■ Work instructions: Wherever the string "dispatchRow" shows up in the data below, copy the whole line.

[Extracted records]
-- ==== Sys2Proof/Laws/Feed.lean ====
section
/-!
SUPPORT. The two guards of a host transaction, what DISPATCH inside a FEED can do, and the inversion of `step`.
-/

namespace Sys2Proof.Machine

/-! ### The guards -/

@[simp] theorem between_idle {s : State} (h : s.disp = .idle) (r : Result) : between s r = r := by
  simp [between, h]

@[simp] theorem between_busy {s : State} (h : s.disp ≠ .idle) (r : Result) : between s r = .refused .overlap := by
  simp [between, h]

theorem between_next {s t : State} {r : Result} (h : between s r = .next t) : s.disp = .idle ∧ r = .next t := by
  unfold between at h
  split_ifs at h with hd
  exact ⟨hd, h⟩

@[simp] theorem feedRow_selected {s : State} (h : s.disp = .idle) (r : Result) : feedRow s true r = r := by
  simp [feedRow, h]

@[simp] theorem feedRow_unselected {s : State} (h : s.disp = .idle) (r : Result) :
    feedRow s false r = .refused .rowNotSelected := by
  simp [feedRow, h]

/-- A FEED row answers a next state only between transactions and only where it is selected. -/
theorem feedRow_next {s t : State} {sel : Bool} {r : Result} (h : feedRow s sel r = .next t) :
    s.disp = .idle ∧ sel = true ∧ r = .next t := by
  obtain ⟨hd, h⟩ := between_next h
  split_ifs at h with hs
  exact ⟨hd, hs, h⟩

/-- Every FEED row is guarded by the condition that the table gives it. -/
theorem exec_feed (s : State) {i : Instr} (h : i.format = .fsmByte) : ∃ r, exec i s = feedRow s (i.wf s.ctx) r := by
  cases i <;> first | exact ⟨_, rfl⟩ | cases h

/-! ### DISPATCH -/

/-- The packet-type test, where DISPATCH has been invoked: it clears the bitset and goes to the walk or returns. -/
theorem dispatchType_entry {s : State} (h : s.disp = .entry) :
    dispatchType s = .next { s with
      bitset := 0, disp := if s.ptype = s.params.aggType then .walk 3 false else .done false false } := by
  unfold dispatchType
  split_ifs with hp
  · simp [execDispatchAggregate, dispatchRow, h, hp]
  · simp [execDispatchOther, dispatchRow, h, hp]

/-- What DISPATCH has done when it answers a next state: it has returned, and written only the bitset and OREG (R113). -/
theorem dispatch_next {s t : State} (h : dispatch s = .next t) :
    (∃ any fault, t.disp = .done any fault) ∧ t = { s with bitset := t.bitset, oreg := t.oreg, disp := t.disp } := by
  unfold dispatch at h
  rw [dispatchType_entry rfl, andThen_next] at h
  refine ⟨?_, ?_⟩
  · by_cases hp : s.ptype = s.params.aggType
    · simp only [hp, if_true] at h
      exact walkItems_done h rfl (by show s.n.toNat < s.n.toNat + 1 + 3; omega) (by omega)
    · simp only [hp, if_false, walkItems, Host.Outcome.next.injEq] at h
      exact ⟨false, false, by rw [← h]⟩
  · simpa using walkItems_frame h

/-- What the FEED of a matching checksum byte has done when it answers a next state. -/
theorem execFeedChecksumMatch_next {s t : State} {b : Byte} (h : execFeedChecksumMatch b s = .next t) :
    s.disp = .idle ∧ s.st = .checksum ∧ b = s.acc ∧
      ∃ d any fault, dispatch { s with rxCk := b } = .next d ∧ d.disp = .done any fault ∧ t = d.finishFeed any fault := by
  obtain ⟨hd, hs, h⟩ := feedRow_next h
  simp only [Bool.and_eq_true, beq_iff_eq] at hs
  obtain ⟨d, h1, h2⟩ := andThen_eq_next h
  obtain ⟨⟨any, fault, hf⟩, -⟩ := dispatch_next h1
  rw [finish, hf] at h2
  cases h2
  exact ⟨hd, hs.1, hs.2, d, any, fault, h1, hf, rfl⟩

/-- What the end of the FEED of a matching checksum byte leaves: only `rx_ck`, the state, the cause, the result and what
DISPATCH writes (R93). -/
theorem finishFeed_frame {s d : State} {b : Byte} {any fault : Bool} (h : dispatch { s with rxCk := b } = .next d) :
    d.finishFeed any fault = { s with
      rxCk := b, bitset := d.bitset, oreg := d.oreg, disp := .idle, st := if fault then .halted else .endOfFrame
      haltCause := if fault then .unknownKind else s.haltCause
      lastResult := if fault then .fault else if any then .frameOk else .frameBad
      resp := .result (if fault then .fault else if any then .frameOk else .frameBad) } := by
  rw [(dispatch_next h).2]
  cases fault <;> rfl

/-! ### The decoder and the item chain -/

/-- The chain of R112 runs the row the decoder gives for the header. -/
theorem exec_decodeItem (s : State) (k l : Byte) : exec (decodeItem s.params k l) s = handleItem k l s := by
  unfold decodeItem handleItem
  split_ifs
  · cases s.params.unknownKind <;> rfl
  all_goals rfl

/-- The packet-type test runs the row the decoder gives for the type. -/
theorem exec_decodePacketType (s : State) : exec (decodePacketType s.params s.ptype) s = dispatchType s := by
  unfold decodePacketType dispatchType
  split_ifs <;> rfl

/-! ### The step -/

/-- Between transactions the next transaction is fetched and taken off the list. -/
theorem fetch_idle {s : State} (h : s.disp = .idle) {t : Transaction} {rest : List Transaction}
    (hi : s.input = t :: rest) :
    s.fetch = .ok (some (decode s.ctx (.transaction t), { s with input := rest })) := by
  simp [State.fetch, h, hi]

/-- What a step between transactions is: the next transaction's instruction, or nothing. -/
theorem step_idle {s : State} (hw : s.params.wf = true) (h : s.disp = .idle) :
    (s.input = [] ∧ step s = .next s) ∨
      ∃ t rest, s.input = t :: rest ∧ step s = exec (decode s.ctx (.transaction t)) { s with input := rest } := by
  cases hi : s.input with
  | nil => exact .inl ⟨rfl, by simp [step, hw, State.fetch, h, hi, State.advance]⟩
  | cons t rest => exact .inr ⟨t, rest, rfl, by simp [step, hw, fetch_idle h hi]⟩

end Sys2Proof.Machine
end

==

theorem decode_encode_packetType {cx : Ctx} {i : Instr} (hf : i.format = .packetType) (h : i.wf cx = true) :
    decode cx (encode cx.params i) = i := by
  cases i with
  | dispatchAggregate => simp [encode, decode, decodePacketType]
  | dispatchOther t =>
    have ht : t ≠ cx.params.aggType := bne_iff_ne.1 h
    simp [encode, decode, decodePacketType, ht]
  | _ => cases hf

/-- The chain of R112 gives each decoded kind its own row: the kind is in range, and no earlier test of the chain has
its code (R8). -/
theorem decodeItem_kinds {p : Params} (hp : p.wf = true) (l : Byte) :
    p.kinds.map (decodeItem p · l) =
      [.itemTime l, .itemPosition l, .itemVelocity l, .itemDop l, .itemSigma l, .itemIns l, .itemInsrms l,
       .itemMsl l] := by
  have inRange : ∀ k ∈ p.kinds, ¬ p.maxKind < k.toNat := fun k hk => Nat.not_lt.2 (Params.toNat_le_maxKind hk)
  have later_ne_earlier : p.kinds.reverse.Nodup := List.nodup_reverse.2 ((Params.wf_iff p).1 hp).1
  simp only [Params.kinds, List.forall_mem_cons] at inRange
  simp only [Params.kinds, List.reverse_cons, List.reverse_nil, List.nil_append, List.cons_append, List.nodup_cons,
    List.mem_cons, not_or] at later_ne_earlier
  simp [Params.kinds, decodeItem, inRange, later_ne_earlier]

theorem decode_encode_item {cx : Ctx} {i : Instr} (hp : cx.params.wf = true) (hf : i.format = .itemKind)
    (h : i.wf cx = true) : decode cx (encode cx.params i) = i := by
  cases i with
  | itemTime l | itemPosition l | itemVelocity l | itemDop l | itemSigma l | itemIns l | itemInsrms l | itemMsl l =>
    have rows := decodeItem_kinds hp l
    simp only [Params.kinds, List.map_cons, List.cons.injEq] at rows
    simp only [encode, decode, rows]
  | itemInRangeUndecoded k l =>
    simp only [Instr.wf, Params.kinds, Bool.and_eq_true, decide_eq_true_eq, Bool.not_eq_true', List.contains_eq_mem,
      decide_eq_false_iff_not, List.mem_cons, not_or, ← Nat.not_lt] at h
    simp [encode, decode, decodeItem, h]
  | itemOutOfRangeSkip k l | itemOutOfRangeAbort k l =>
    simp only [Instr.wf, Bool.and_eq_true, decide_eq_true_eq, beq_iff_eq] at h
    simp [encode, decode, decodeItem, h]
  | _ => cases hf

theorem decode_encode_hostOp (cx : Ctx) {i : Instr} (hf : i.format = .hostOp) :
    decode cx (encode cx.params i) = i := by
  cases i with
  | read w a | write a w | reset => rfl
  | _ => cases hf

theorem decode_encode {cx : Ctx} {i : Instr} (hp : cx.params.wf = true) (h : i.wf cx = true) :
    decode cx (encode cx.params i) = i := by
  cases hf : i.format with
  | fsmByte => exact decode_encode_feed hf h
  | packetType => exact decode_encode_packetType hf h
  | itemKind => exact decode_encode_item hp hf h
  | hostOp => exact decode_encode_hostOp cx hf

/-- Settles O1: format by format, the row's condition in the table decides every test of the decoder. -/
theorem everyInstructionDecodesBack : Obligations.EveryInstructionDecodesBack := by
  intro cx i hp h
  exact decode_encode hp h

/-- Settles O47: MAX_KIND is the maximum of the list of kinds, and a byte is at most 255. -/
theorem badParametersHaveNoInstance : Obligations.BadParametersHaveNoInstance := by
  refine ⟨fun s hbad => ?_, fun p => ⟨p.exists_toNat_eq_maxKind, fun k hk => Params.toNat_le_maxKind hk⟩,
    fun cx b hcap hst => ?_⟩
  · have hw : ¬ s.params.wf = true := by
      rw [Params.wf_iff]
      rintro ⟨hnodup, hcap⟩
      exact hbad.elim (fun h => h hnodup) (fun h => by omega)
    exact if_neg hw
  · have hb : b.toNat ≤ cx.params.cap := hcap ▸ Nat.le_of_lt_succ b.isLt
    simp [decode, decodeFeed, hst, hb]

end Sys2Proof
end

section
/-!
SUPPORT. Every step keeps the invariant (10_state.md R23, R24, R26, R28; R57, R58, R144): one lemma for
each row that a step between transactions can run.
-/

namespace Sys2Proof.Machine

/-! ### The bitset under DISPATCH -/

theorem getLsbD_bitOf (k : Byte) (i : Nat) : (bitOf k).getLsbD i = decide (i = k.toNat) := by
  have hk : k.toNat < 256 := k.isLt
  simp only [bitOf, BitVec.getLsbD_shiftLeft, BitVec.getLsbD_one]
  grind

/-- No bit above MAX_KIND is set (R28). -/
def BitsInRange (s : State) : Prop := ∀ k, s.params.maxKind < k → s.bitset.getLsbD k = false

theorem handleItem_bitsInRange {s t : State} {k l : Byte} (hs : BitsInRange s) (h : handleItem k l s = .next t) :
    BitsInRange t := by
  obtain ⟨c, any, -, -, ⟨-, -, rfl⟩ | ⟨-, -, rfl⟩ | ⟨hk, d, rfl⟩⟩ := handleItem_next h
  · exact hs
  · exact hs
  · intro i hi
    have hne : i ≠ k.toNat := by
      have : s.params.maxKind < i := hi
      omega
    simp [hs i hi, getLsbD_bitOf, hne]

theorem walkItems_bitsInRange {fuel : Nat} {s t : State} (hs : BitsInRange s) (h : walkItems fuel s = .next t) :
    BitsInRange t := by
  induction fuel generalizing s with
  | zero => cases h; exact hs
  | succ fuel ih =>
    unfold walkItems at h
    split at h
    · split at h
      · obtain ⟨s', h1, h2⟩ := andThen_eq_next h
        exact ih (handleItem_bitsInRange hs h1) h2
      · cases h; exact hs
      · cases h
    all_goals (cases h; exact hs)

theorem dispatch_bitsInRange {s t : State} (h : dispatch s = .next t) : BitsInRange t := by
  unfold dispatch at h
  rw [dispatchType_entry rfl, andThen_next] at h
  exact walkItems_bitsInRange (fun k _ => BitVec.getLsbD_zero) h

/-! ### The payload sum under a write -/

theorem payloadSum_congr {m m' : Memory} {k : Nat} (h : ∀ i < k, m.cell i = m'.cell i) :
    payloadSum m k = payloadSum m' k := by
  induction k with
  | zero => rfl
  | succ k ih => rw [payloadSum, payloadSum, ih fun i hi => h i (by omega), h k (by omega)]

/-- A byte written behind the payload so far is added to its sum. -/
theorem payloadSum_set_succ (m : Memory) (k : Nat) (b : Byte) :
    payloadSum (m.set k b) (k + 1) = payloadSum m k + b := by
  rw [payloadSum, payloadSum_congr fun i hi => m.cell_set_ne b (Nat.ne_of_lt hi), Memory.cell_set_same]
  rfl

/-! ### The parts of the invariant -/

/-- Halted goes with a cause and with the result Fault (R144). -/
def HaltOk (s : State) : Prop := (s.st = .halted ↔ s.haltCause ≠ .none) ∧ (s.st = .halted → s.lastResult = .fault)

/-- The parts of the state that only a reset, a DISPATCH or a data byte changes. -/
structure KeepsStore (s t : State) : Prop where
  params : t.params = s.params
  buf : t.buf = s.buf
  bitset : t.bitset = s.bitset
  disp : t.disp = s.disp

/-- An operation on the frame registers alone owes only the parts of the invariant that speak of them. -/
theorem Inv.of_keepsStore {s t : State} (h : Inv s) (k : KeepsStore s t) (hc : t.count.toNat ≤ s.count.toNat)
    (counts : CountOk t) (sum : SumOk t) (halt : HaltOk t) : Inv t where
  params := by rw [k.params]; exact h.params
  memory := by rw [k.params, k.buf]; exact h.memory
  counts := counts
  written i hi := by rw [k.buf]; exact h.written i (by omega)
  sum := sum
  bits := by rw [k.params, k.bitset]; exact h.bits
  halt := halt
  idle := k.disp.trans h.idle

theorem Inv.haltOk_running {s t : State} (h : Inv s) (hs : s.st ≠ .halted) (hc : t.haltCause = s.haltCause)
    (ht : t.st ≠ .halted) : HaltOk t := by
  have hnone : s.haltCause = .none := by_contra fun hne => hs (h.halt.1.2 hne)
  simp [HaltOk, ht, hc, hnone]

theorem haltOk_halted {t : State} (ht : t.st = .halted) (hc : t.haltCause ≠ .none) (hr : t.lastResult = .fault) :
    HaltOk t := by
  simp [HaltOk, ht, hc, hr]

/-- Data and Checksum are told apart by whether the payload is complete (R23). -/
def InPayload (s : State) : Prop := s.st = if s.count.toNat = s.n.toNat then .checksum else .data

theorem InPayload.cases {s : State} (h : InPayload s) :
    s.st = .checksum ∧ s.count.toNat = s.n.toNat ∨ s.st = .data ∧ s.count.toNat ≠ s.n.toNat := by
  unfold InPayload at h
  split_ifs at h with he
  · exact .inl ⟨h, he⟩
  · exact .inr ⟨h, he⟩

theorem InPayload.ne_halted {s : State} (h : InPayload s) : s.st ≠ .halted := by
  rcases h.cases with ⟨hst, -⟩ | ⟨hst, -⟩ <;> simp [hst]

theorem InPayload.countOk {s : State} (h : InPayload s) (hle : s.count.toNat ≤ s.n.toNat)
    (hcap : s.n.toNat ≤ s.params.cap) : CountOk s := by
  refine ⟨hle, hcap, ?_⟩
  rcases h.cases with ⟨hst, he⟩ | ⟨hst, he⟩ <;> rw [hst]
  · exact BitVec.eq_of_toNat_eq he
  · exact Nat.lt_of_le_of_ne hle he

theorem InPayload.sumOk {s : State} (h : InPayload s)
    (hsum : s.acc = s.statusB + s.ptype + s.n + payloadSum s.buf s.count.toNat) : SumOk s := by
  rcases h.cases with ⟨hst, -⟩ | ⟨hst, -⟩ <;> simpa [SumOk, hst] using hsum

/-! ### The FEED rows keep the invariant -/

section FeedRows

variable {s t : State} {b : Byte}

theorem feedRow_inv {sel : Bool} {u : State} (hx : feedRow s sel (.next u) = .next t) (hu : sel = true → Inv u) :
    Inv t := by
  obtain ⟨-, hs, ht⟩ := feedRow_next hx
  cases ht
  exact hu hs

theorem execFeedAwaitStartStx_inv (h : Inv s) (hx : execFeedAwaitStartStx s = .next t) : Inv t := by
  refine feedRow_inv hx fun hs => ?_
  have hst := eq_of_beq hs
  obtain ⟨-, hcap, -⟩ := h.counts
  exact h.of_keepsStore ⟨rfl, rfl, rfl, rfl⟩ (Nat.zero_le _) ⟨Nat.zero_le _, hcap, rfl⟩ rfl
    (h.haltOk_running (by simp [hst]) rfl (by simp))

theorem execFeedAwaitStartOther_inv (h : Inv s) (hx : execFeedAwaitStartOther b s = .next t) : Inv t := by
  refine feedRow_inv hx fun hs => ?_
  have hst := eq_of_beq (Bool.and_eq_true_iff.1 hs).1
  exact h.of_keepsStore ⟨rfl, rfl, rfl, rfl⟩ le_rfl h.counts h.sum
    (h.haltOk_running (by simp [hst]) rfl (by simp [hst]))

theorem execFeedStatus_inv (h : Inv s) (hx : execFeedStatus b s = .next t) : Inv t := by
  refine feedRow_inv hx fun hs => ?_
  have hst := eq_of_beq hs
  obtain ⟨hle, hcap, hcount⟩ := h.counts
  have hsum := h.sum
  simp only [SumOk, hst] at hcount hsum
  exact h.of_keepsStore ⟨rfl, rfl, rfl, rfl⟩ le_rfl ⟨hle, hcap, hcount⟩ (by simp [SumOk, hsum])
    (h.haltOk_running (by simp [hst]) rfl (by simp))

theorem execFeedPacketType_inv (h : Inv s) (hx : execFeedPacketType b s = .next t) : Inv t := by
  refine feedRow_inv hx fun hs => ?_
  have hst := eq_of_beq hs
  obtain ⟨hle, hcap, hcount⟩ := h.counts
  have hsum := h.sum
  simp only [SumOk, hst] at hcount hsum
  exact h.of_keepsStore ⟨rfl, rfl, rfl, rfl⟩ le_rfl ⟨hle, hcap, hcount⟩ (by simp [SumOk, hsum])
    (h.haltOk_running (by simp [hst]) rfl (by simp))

■ Result:
  · simp [execDispatchAggregate, dispatchRow, h, hp]
  · simp [execDispatchOther, dispatchRow, h, hp]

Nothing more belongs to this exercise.